INFORMATION GIVEN:
@[simp] theorem latch_life (x y : Coord) (s : State) : (latch x y s).life = s.life := rfl
@[simp] theorem latch_resX (x y : Coord) (s : State) : (latch x y s).resX = x := rfl
@[simp] theorem latch_resY (x y : Coord) (s : State) : (latch x y s).resY = y := rfl
@[simp] theorem latch_pw (x y : Coord) (s : State) : (latch x y s).pw = BitVec.ofNat 16 (packedWidth x) := rfl
@[simp] theorem latch_bsz (x y : Coord) (s : State) : (latch x y s).bsz = BitVec.ofNat 32 (bufferSize x y) := rfl
@[simp] theorem latch_bound (x y : Coord) (s : State) : (latch x y s).bound = true := rfl
@[simp] theorem latch_pincfg (x y : Coord) (s : State) : (latch x y s).pincfg = s.pincfg := rfl
@[simp] theorem latch_rst (x y : Coord) (s : State) : (latch x y s).rst = s.rst := rfl
@[simp] theorem latch_dc (x y : Coord) (s : State) : (latch x y s).dc = s.dc := rfl
@[simp] theorem latch_cs (x y : Coord) (s : State) : (latch x y s).cs = s.cs := rfl
@[simp] theorem latch_seqPc (x y : Coord) (s : State) : (latch x y s).seqPc = s.seqPc := rfl
@[simp] theorem latch_fault (x y : Coord) (s : State) : (latch x y s).fault = s.fault := rfl
@[simp] theorem latch_result (x y : Coord) (s : State) : (latch x y s).result = s.result := rfl
@[simp] theorem latch_fb (x y : Coord) (s : State) : (latch x y s).fb = some (Memory.fresh (bufferSize x y)) := rfl
@[simp] theorem latch_trace (x y : Coord) (s : State) : (latch x y s).trace = s.trace := rfl
@[simp] theorem latch_port (x y : Coord) (s : State) : (latch x y s).port = s.port := rfl
@[simp] theorem latch_wire (x y : Coord) (s : State) : (latch x y s).wire = s.wire := rfl
@[simp] theorem latch_ctrl (x y : Coord) (s : State) : (latch x y s).ctrl = s.ctrl := rfl
@[simp] theorem latch_env (x y : Coord) (s : State) : (latch x y s).env = s.env := rfl
@[simp] theorem latch_freeCount (x y : Coord) (s : State) : (latch x y s).freeCount = s.freeCount := rfl

@[simp] theorem release_life (s : State) : (release s).life = s.life := rfl
@[simp] theorem release_resX (s : State) : (release s).resX = Config.freeCoord s.freeCount 0 := rfl
@[simp] theorem release_resY (s : State) : (release s).resY = Config.freeCoord s.freeCount 1 := rfl
@[simp] theorem release_pw (s : State) : (release s).pw = Config.freeCoord s.freeCount 2 := rfl
@[simp] theorem release_bsz (s : State) : (release s).bsz = Config.freeBsz s.freeCount := rfl
@[simp] theorem release_bound (s : State) : (release s).bound = false := rfl
@[simp] theorem release_pincfg (s : State) : (release s).pincfg = s.pincfg := rfl
@[simp] theorem release_rst (s : State) : (release s).rst = s.rst := rfl
@[simp] theorem release_dc (s : State) : (release s).dc = s.dc := rfl
@[simp] theorem release_cs (s : State) : (release s).cs = s.cs := rfl
@[simp] theorem release_seqPc (s : State) : (release s).seqPc = s.seqPc := rfl
@[simp] theorem release_fault (s : State) : (release s).fault = s.fault := rfl
@[simp] theorem release_result (s : State) : (release s).result = s.result := rfl
@[simp] theorem release_fb (s : State) : (release s).fb = none := rfl
@[simp] theorem release_trace (s : State) : (release s).trace = s.trace := rfl
@[simp] theorem release_port (s : State) : (release s).port = s.port := rfl
@[simp] theorem release_wire (s : State) : (release s).wire = s.wire := rfl
@[simp] theorem release_ctrl (s : State) : (release s).ctrl = s.ctrl := rfl
@[simp] theorem release_env (s : State) : (release s).env = s.env := rfl
@[simp] theorem release_freeCount (s : State) : (release s).freeCount = s.freeCount + 1 := rfl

YOUR OBJECTIVE:
Copy out, in full, each line above that has the word "port" in it.

SOLUTION:
@[simp] theorem latch_port (x y : Coord) (s : State) : (latch x y s).port = s.port := rfl
@[simp] theorem release_port (s : State) : (release s).port = s.port := rfl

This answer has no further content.